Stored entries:
━━━━━━━━━━

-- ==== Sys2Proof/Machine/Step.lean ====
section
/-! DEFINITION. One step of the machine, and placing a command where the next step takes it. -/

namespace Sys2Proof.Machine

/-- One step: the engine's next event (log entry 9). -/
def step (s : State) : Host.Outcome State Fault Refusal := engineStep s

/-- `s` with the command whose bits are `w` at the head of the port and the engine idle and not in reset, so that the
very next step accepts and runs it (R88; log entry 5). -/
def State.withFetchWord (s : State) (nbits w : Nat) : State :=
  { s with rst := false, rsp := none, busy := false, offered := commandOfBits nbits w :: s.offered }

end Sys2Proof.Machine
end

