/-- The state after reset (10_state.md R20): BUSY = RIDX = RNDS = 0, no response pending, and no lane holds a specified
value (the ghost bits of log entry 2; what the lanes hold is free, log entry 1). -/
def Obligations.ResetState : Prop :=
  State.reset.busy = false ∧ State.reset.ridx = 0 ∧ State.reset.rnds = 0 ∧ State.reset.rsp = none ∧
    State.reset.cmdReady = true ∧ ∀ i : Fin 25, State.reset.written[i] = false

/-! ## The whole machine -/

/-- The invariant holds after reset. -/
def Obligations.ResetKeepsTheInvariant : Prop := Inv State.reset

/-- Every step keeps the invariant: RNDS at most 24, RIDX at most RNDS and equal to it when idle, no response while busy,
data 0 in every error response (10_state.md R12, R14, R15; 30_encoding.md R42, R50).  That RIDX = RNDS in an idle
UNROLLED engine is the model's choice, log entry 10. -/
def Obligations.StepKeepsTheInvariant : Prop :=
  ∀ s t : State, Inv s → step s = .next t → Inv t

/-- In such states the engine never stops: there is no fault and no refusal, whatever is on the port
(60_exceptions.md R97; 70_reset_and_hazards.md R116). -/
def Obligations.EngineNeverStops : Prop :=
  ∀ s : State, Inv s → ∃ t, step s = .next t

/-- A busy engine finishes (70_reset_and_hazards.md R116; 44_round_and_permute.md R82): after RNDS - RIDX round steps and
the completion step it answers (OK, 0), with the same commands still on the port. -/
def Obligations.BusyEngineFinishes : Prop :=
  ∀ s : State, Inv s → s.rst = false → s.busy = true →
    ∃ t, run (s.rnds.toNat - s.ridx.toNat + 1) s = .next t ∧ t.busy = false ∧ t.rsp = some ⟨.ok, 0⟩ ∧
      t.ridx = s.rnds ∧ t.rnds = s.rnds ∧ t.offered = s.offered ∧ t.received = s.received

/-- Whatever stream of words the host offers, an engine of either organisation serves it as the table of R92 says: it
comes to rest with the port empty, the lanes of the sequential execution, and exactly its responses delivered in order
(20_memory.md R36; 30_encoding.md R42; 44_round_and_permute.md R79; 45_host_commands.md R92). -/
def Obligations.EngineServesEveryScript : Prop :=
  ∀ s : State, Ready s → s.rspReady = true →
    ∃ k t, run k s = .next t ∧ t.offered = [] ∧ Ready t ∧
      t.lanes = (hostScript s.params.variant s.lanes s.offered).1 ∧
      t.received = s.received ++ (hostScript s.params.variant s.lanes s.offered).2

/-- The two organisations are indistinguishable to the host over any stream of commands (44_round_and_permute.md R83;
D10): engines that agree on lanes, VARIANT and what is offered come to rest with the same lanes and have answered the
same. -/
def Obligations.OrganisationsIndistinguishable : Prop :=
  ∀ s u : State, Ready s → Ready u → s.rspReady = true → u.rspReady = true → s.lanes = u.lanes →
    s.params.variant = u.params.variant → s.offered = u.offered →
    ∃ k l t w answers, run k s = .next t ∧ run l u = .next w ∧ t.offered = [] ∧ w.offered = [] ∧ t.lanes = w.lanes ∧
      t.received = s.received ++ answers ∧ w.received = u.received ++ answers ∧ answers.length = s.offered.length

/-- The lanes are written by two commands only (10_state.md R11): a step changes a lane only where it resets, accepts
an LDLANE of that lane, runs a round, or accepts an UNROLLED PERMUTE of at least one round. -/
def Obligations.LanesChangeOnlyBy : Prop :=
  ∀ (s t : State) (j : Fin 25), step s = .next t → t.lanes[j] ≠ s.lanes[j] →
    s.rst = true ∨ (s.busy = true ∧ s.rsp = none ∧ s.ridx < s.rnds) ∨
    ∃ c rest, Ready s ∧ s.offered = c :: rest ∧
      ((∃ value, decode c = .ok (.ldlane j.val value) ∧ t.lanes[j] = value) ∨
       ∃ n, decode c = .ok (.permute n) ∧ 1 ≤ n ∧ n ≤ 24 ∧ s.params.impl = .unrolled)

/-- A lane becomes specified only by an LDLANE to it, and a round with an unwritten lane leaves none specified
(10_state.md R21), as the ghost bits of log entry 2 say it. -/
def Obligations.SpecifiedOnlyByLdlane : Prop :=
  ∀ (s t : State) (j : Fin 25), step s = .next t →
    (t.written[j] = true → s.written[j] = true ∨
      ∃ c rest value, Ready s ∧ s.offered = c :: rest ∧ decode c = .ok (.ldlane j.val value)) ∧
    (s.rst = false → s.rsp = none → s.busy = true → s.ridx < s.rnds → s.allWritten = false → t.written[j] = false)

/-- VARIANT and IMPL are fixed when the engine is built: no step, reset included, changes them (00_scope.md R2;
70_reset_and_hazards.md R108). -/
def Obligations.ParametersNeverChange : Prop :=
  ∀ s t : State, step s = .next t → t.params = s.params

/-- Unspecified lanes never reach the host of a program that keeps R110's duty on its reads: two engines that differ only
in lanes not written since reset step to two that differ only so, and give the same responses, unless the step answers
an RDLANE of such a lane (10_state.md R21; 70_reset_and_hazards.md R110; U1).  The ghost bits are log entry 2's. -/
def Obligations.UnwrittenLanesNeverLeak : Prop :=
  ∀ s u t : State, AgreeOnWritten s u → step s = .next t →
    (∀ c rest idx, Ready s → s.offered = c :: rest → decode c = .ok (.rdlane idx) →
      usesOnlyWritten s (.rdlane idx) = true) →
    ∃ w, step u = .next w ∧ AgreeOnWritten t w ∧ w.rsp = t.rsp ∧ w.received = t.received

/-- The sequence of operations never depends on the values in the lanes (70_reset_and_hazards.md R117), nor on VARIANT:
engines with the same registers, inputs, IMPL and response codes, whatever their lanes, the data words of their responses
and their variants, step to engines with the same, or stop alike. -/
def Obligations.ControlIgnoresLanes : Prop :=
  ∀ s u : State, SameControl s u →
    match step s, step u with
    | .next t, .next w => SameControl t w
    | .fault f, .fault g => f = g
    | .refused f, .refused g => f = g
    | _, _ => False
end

━━━━━━━━━━

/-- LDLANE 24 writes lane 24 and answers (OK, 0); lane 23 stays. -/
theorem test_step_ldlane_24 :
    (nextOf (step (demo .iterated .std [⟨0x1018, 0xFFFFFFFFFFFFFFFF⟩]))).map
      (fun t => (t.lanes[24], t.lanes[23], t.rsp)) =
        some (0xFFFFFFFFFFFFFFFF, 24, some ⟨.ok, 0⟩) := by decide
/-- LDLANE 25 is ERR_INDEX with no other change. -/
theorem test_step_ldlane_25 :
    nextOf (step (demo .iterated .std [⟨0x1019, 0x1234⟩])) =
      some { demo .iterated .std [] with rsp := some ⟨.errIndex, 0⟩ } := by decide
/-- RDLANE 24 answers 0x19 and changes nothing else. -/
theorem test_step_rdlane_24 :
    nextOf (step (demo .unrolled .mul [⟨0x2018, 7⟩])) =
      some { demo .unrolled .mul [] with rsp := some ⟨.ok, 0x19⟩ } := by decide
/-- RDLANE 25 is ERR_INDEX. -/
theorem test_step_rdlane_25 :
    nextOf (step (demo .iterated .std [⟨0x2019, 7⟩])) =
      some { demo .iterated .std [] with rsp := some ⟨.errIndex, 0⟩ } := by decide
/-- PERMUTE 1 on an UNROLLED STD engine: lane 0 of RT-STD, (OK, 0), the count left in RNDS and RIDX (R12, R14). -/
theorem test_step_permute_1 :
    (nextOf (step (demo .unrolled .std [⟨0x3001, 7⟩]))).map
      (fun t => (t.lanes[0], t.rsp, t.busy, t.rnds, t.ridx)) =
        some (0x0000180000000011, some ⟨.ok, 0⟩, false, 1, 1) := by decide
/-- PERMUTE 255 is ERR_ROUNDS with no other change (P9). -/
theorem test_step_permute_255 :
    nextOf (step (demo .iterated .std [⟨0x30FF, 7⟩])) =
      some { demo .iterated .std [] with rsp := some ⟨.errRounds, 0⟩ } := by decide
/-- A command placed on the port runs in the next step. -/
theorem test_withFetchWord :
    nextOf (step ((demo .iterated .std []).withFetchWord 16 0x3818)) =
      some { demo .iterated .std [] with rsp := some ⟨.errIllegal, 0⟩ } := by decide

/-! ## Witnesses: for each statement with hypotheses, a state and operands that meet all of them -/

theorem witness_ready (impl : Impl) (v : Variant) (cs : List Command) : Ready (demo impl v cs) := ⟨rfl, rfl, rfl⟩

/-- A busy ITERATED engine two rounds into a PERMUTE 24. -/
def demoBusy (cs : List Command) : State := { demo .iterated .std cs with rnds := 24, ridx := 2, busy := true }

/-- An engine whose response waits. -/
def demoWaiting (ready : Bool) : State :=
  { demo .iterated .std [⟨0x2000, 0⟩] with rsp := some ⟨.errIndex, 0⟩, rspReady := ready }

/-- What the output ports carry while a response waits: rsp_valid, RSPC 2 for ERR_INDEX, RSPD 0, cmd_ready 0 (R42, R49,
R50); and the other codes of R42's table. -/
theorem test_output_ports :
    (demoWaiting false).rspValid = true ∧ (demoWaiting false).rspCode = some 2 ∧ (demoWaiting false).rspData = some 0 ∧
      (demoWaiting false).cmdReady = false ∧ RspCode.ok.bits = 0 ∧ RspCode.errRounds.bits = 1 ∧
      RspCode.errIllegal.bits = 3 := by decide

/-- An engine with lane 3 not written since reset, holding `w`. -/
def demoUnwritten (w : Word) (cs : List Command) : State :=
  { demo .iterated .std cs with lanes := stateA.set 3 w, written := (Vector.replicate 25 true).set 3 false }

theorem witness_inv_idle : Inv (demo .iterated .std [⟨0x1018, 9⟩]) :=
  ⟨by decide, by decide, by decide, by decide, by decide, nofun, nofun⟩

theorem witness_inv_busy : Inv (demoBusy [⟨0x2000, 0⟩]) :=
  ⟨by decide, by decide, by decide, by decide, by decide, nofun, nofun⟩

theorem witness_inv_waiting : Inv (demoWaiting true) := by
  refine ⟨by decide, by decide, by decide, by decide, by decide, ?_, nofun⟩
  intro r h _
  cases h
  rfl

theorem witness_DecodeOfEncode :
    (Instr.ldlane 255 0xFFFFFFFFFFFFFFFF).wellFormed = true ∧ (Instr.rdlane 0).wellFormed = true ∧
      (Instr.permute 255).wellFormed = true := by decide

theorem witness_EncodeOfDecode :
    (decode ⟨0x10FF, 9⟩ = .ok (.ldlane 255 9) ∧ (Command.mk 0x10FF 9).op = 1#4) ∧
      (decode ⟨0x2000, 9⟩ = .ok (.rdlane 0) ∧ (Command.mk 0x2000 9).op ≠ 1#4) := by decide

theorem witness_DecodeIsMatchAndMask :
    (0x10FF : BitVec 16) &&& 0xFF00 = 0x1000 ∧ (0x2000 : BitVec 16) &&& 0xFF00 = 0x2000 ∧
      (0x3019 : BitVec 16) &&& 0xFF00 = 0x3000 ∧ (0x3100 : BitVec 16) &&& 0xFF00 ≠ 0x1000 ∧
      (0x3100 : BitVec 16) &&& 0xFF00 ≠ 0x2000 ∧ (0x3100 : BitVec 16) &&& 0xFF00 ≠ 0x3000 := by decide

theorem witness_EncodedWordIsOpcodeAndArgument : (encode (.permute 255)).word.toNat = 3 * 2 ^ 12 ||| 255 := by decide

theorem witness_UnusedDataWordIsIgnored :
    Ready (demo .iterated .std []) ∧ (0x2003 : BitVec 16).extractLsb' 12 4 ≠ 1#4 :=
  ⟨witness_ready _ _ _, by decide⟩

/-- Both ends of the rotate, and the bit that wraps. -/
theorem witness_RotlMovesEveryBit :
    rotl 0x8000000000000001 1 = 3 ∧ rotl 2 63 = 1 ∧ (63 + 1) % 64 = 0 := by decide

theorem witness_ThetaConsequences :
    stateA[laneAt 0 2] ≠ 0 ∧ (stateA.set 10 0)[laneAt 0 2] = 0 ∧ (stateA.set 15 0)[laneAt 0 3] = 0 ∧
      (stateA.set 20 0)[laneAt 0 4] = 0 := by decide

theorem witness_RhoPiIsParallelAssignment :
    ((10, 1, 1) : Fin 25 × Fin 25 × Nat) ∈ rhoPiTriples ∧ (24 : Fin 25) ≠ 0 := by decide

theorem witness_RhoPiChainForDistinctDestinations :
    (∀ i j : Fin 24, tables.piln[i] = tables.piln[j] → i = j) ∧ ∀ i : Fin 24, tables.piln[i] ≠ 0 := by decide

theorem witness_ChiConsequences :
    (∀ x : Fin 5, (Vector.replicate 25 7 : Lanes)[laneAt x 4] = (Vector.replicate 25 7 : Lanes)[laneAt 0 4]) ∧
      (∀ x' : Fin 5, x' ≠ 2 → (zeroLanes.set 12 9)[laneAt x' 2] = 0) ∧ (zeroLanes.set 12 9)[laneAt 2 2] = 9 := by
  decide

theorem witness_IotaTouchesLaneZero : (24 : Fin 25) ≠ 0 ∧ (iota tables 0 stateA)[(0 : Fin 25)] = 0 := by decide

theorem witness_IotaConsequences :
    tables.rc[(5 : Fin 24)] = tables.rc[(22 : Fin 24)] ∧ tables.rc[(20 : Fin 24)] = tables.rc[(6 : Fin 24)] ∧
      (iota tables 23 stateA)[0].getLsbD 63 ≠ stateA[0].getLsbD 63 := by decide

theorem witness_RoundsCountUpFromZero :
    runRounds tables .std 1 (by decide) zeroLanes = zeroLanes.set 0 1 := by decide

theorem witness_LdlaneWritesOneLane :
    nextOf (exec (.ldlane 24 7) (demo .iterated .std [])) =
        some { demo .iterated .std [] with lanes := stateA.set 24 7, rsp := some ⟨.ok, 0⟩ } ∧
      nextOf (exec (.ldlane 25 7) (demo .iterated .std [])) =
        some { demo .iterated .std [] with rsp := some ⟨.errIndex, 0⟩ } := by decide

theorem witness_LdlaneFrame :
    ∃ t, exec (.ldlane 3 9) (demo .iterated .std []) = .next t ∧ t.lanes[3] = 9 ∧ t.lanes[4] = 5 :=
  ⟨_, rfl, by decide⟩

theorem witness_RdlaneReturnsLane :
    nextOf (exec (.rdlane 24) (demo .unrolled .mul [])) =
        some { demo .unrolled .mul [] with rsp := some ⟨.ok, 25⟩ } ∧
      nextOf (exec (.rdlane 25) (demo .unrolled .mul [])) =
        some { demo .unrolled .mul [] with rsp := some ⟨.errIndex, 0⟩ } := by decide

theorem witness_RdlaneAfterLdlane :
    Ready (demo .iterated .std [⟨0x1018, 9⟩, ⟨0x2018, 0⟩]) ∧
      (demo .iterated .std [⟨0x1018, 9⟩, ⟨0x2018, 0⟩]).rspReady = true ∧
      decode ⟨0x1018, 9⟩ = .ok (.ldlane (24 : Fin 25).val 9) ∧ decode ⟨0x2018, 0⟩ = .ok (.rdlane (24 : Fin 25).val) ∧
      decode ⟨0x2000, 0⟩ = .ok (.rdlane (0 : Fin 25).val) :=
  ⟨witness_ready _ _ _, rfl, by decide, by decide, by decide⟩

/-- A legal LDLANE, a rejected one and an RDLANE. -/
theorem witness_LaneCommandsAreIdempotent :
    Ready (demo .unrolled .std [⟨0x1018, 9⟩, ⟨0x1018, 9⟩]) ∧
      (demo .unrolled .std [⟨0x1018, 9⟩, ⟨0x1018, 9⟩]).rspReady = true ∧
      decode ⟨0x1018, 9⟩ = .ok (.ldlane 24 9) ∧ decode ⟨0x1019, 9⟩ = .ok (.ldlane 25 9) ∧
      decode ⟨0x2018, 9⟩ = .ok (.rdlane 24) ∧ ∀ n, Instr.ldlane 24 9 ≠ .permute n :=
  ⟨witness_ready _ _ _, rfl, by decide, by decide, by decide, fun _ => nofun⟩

━━━━━━━━━━

**Work to complete**.
Look above for the line holding "s.rst = true" and the line holding "engines that differ only", then output exactly those two lines and every line between them, nothing more.

**Answer for this exercise**.
    s.rst = true ∨ (s.busy = true ∧ s.rsp = none ∧ s.ridx < s.rnds) ∨
    ∃ c rest, Ready s ∧ s.offered = c :: rest ∧
      ((∃ value, decode c = .ok (.ldlane j.val value) ∧ t.lanes[j] = value) ∨
       ∃ n, decode c = .ok (.permute n) ∧ 1 ≤ n ∧ n ≤ 24 ∧ s.params.impl = .unrolled)

/-- A lane becomes specified only by an LDLANE to it, and a round with an unwritten lane leaves none specified
(10_state.md R21), as the ghost bits of log entry 2 say it. -/
def Obligations.SpecifiedOnlyByLdlane : Prop :=
  ∀ (s t : State) (j : Fin 25), step s = .next t →
    (t.written[j] = true → s.written[j] = true ∨
      ∃ c rest value, Ready s ∧ s.offered = c :: rest ∧ decode c = .ok (.ldlane j.val value)) ∧
    (s.rst = false → s.rsp = none → s.busy = true → s.ridx < s.rnds → s.allWritten = false → t.written[j] = false)

/-- VARIANT and IMPL are fixed when the engine is built: no step, reset included, changes them (00_scope.md R2;
70_reset_and_hazards.md R108). -/
def Obligations.ParametersNeverChange : Prop :=
  ∀ s t : State, step s = .next t → t.params = s.params

/-- Unspecified lanes never reach the host of a program that keeps R110's duty on its reads: two engines that differ only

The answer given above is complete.